Having looked at the semantics of user_data_free_value let's look back at the callsite:

redrive:

        assert(value == ivace->ivace_value);

        assert(!ivace->ivace_free);

        made = ivace->ivace_made;

        ivac_unlock(ivac);

        /* callout to manager's release_value */

        kr = (ivam->ivam_release_value)(ivam, key, value, made);

        /* recalculate entry address as table may have changed */

        ivac_lock(ivac);

        ivace = &ivac->ivac_table[value_index];

        assert(value == ivace->ivace_value);

        /*

         * new made values raced with this return.  If the

         * manager OK'ed the prior release, we have to start

         * the made numbering over again (pretend the race

         * didn't happen). If the entry has zero refs again,

         * re-drive the release.

         */

        if (ivace->ivace_made != made) {

                if (KERN_SUCCESS == kr) {

                        ivace->ivace_made -= made;

                }

                if (0 == ivace->ivace_refs) {

                        goto redrive;

                }

                ivace->ivace_releasing = FALSE;

                ivac_unlock(ivac);

                return;

        } else {

They grab the ivac's lock again and recalculate a pointer to the ivace (because the table could have been reallocated while the ivac lock was dropped, and only the index into the table would be valid, not a pointer.)

Then things get really weird; if ivace->ivace_made isn't equal to made but user_data_release_value did return KERN_SUCCESS, then they subtract the old value of ivace_made from the current value of ivace_made, and if ivace_refs is 0, they use a goto statement to try to free the user_data_value_element again?

If that makes complete sense to you at first glance then give yourself a gold star!
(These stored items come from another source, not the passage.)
-- ==== Sys2Proof/Machine/Lane.lean ====
section
/-! DEFINITION. How lane words issue: the checks of 09 R251, the pending writes of 02 R60-R66, hazards (02 R64, 06 R163), the
end of a run (02 R63, R68, 06 R151, 08 R227), descriptors (02 R49-R53) and arbitration (04 R121, R122). -/

namespace Sys2Proof.Machine

/-! ### Writes becoming visible -/

/-- The lanes of `m` take new values. -/
def mergeLanes (old new : VReg) (m : Lanes) : VReg :=
  (indexed old).map (fun v => if m.getLsbD v.1 then new.getD v.1 0 else v.2)

def Group.writeVec (g : Group) (r : Nat) (vals : VReg) (m : Lanes) (taint : Bool) (p : Poison) : Group :=
  let old := g.vpoison.getD r Poison.none
  { g with
    vregs := g.vregs.set r (mergeLanes (g.vregs.getD r VReg.zero) vals m),
    vtaint := g.vtaint.set r taint,
    vpoison := g.vpoison.set r ({ p with lanes := p.lanes &&& m }.join { old with lanes := old.lanes &&& ~~~m }) }

/-- g0 ignores writes. -/
def Group.writeG (g : Group) (r : Nat) (v : W32) (taint : Bool) (p : Poison) : Group :=
  let g := { g with gpoison := if r = 0 then g.gpoison else g.gpoison.set r p }
  match r with
  | 0 => g
  | 1 => { g with pos := { g.pos with g1 := v, g123taint := putBit g.pos.g123taint 0 taint } }
  | 2 => { g with pos := { g.pos with g2 := v, g123taint := putBit g.pos.g123taint 1 taint } }
  | 3 => { g with pos := { g.pos with g3 := v, g123taint := putBit g.pos.g123taint 2 taint } }
  | _ => { g with gregs := g.gregs.set r v, gtaint := g.gtaint.set r taint }

/-- Special registers by their R249 number: 0 FMT, 1 SHAPE, 2 GSTAT, 4-7 XPAT, 8 the execute mask. -/
def Group.writeSpecial (g : Group) (r : Nat) (v : W64) : Group :=
  match r with
  | 0 => { g with fmt := fld v 0 32 &&& 0xFFFFFF00 }
  | 1 => { g with shape := fld v 0 10 }
  | 2 => { g with gstat := fld v 0 32 &&& gstatMask }
  | 8 => { g with pos := { g.pos with exmask := fld v 0 32 } }
  | _ => { g with xpats := g.xpats.set (r - 4) (v &&& 0x3FFFFFFFFF) }

/-- The poison of a written special register (10 R300). -/
def Group.markSpecial (g : Group) (r : Nat) (p : Poison) : Group :=
  { g with spoison := g.spoison.set r (if p.lanes = 0 then none else some (p.cause, p.info)) }

/-- A pending write becomes visible. -/
def Group.apply (g : Group) (p : Pend) : Group :=
  match p.kind with
  | .vec => g.writeVec p.reg p.vals p.lanes p.taint p.poison
  | .gs => g.writeG p.reg (fld p.word 0 32) p.taint p.poison
  | .spec => (g.writeSpecial p.reg p.word).markSpecial p.reg p.poison
  | .flag => { g with gstat := g.gstat ||| fld p.word 0 32 }

/-- One slot passes: writes due take effect in issue order, flag updates last (02 R61, 05 R131). -/
def Group.slot (g : Group) : Group :=
  let due := g.pos.pend.filter (fun p => p.left ≤ 1)
  let later := (g.pos.pend.filter (fun p => 1 < p.left)).map (fun p => { p with left := p.left - 1 })
  let stores := (g.pos.ownStores.map (fun o => { o with left := o.left - 1 })).filter (fun o => 0 < o.left)
  let g := { g with pos := { g.pos with
    pend := later, ownStores := stores, landed := (due.filter (fun p => p.kind == .vec)).map (·.reg) } }
  let g := (due.filter (fun p => p.kind != .flag)).foldl Group.apply g
  (due.filter (fun p => p.kind == .flag)).foldl Group.apply g
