/-- SWR (14 R390, R391): FMT, SHAPE and GSTAT only. -/
def execSwr (w : LaneWord) (s : State) : Out :=
  let n := (fld w.x 0 8).toNat
  word s w (fun _ => {
    form := { Form.blank with b := true, x := 0xFF, values := decide (n ≤ 2) }, ops := [Opd.gr w.b false], always := false,
    effect := fun e =>
      let v := e.gval w.b
      let v := match n with
        | 0 => v &&& 0xFFFFFF00
        | 1 => v &&& 0x3FF
        | _ => v &&& gstatMask
      underMask e [Pend.special n 1 (v.zeroExtend 64) (e.poisonOf (Opd.gr w.b false))] })

/-! ### VNOP, breakpoints, traps -/

/-- VNOP reads nothing, the execute mask included (15 R410). -/
def execVnop (w : LaneWord) (s : State) : Out :=
  word s w (fun _ => { form := Form.blank, ops := [], always := true, effect := fun e => .go e.s e.g [] })

/-- VBRK (10 R288): whatever the execute mask holds. -/
def execVbrk (w : LaneWord) (s : State) : Out :=
  word s w (fun _ => { form := Form.blank, ops := [], always := true, effect := fun e => trapWord e cLANEBRK })

/-- VTRAP (15 R419). -/
def execVtrap (w : LaneWord) (s : State) : Out :=
  word s w (fun _ => {
    form := { Form.blank with x := 0x3F }, ops := [], always := true, effect := fun e => trapWord e (cSWT (fld w.x 0 6)) })

/-- An unassigned lane word (09 R251): the structure checks come first; a double's flags are its continuation's. -/
def execIllop (w : LaneBits) (s : State) : Out :=
  onGroup s (fun e =>
    let h := decodeHdr w
    if laneKind w = 3 then
      match e.fetchAt 1 with
      | .ok y => finishWord e h 2 .none (trapWord e ((structure2 e.g h (decodeHdr y)).getD cILLOP))
      | .error f => laneFetchFault e f 1
    else finishWord e h 1 .none (trapWord e ((structure1 e.g h false).getD cILLOP)))

end Sys2Proof.Machine
end

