-- ==== Sys2Proof/Machine/Commands.lean ====
section
/-! DEFINITION. The Claolaton commands (11 R324-R339, R438, R439; 04 R108, R109) and the firmware steps that finish them:
placement, completion of launches, PREEMPT and FREEZE (04 R111-R114, 10 R297). -/

namespace Sys2Proof.Machine

/-- Ends a command with a status and nothing else: the result of a rejected one is 0, a LAUNCH's too.
Left to the model: DESIGN CHOICE, log entry 53. -/
def reject (s : State) (src : CmdSrc) (status : Nat) : State := complete s src status none 0 0

/-- Ends a command with status OK. -/
def finish (s : State) (src : CmdSrc) (result : Nat) : State := complete s src stOk none 0 (BitVec.ofNat 64 result)

/-- A command that acts on an existing partition; otherwise NOTOWNER (R438). FREEZE and THAW, which that rule does not list, answer so
too. Left to the model: DESIGN CHOICE, log entry 53. -/
def onPart (s : State) (src : CmdSrc) (f : Partition → State) : Out :=
  .next (match s.partition src.part with
    | some p => f p
    | none => reject s src stNotOwner)

def State.updPart (s : State) (id : Nat) (f : Partition → Partition) : State :=
  { s with parts := s.parts.map (fun p => if p.id = id then f p else p) }

/-! ### LAUNCH (04 R108, R109; 11 R325) -/

/-- The first failing check after the image's form: limits, declarations, producers, identifier. -/
def launchStatus (s : State) (part : Nat) (id : W32) (a : LaunchArgs) (i : Image) : Option Nat :=
  let asid := a.asid.toNat
  let known (p : W32) : Bool := (s.launch? part p).isSome
  if !(decide (1 ≤ a.clusters.toNat ∧ a.clusters.toNat ≤ 192) && decide (a.teams.toNat ≤ 12) && decide (a.groups.toNat ≤ 32) &&
       imageLimits i && (i.spill == 0 || (a.spill.toNat % 32 == 0 && pagesOk s part asid .wr a.spill.toNat i.spill)))
  then some stLimit
  else if (a.teams != 0 && a.teams.toNat != i.teams) || (a.groups != 0 && a.groups.toNat != i.groups) then some stDeclMismatch
  else if a.producers.any (fun p => p != 0 && (p == id || !known p)) then some stBadProducer
  else if id = 0 || (s.launch? part id).any (fun l => l.status != .completed) then some stIdInUse
  else none

/-- The launch that an accepted block enters in the list. -/
def newLaunch (s : State) (src : CmdSrc) (a : LaunchArgs) (i : Image) : Launch :=
  { part := src.part, id := srcTag src, page := src.page, ring := src.ring, img := i, asid := a.asid.toNat,
    clusters := a.clusters.toNat, spillBase := a.spill, queues := a.queues, priority := a.priority.toNat,
    producers := a.producers, arg := a.arg, debug := a.debug, status := .waiting, byCommand := false, arrival := s.stamp,
    placed := [], faults := 0, firstCause := none, terminated := false, joinFails := [], refillCause := none, spilled := [],
    keptQueues := [], keptGather := [], keptFormed := [], keptRes := [], oldCode := [], saved := [], placeOrder := 0 }

/-- The partition with every core of it empty, holding one launch. -/
def emptied (s : State) (p : Partition) (l : Launch) : State :=
  { s with
    launches := [l],
    cores := (indexed s.cores).map (fun c => if p.halfDecks.getLsbD (2 * (c.1 / 48) + c.1 % 48 / 24) then Core.idle else c.2) }

/-- What the words of a submitted image held that were written since its doorbell (04 R119). -/
def writtenSince (s : State) (src : CmdSrc) (l : Launch) : List OldByte :=
  match (s.subRing src.page src.ring).rung.find? (fun d => decide (ahead d.1 src.pos.toNat < 2 ^ 31)) with
  | none => []
  | some d => (s.wrote.filter (fun w => decide (d.2 ≤ w.1) && codeAt s l.asid l.img w.2.1 1)).foldl (fun old w =>
      if old.any (fun o => o.addr == w.2.1) then old else old ++ [{ addr := w.2.1, was := w.2.2, fenced := [] }]) []

/-- Enters a launch; a completed launch that bore its identifier is known no more (R108). -/
def enterLaunch (s : State) (l : Launch) : State :=
  let s : State := { s with releases := s.releases.filter (fun r => r.link != .trigger l.part l.id && r.link != .join l.part l.id) }
  let others := (s.launches.filter (fun x => !isLaunch l.part l.id x)).map (fun x =>
    if x.part == l.part then { x with producers := x.producers.filter (fun p => p != l.id) } else x)
  { s with launches := others ++ [l], stamp := s.stamp + 1 }

/-- LAUNCH: a rejected launch has its record at once, an accepted one when it completes. The partition's privileged image is kept once
it is verified (R329). -/
def execLaunch (src : CmdSrc) (a : LaunchArgs) (s : State) : Out :=
  onPart s src (fun p =>
    let id := srcTag src
    if !ownsAsid p a.asid.toNat then reject s src stNotOwner
    else
      let priv := if p.privVa = 0 || p.priv.isSome then p.priv else readPriv s p
      if p.privVa != 0 && priv.isNone then reject s src stBadImage
      else
        let s := if p.priv = priv then s else s.updPart p.id (fun q => { q with priv := priv })
        match readImage s p.id a.asid.toNat a.image with
        | none => reject s src stBadImage
        | some i =>
          match launchStatus s p.id id a i with
          | some st => reject s src st
          | none =>
            let l := newLaunch s src a i
            if (placeLaunch (emptied s p l) p l).isNone then reject s src stNoFit
            else enterLaunch s { l with oldCode := writtenSince s src l })

/-! ### QUIET (10 R298) -/

/-- Whether an access waits for a line that a transfer of a halted channel holds. -/
def stuckBytes (s : State) (bytes : List (Nat × Nat)) : Bool :=
  (remoteAbsent s bytes).any (fun l => s.cores.any (fun co => co.chans.any (fun y =>
    y.halted && (y.queued.toList ++ y.active.toList).any (fun t => t.lines.contains l))))

/-- Every write that a group has issued and that can still be performed has been. -/
def Group.writesDone (s : State) (g : Group) : Bool :=
  (g.rstores.all (·.performed) && g.outs.all (fun v => v.remote.all (fun a => !a.op.isAtomic))) ||
    g.rstores.any (fun st => !st.performed && stuckBytes s st.bytes) || g.outs.any (fun v => v.remote.any (fun a => stuckBytes s a.bytes))

/-- QUIET: the partition is halted, every transfer its teams committed has landed and their stores are performed; those of a channel
halted on a fault, and what waits for them, are not waited for. Left to the model: DESIGN CHOICE, log entry 53. -/
def quiet (s : State) (p : Partition) : Bool :=
  let mine (x : Ctx) : Bool := x.resident && x.part == p.id
  p.halted && s.queue.all (fun q => !mine (s.ctx q.agent.core q.agent.ctx)) && s.cores.all (fun co =>
    co.ctxs.all (fun x => !mine x || x.groups.all (·.writesDone s)) &&
    co.chans.all (fun y => (y.queued.toList ++ y.active.toList).all (fun t => t.part != p.id || y.halted)))

/-! ### COPY (07 R191, 11 R324) -/

/-- The 28 registers an engine command block holds, or the cause of its rejection. -/
def parseBlock (b : List Byte) : Except Nat (List W64) :=
  let counts := (List.range 8).all (fun k => zeros b (44 + 8 * k) 4)
  let size := leNat b 2 2
  if leNat b 0 2 ≠ 1 then .error cENGVERSION
  else if size < 256 ∨ 4096 < size ∨ size % 8 ≠ 0 then .error cENGSIZE
  else if !(zeros b 4 4 && zeros b 28 4 && decide (leNat b 32 8 < 4) && counts && zeros b 232 (size - 232)) then .error cENGFIELD
  else .ok ((List.range 28).map (fun i => leBits 64 b (8 + 8 * i) 8))

/-- The fault of the first byte of a block that cannot be read. -/
def blockFault (s : State) (part asid va n : Nat) : Option AFault :=
  (List.range n).findSome? (fun i =>
    match checkAccess s part asid .cs pathX (BitVec.ofNat 64 (va + i)) 1 false with
    | .error f => some f
    | .ok _ => none)

/-- COPY's completion is a release at system scope for every byte copied (R324): they come before what any agent does next. -/
def copied (t : Xfer) (s : State) : State := acquireWhere s (fun e => e.agent == t.agent) [.all]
Because to me at first that logic was completely impenetrable. We will get to the bottom of it though.

We need to ask the question: under what circumstances will ivace_made and the user_data_value_element's e_made field ever be different? To answer this we need to look back at ipc_voucher_replace_value where the user_data_value_element and ivace are actually allocated:

        kr = (ivam->ivam_get_value)(

                ivam, key, command,

                previous_vals, previous_vals_count,

                content, content_size,

                &new_value, &new_flag, &new_value_voucher);

        if (KERN_SUCCESS != kr) {

                ivac_release(ivac);

                return kr;

        }

... /* WINDOW */

        val_index = ivace_reference_by_value(ivac, new_value, new_flag);

We already looked at this code; if you can't remember what ivam_get_value or ivace_reference_by_value are meant to do, I'd suggest going back and looking at those sections again.

Firstly, ipc_voucher_replace_value itself isn't holding any locks. It does however hold a few references (e.g., on the ivac and ivam.)

user_data_get_value (the value of ivam->ivam_get_value) only takes the user_data lock (and not in all paths; we'll get to that) and ivace_reference_by_value, which increments ivace->ivace_made does that under the ivac lock.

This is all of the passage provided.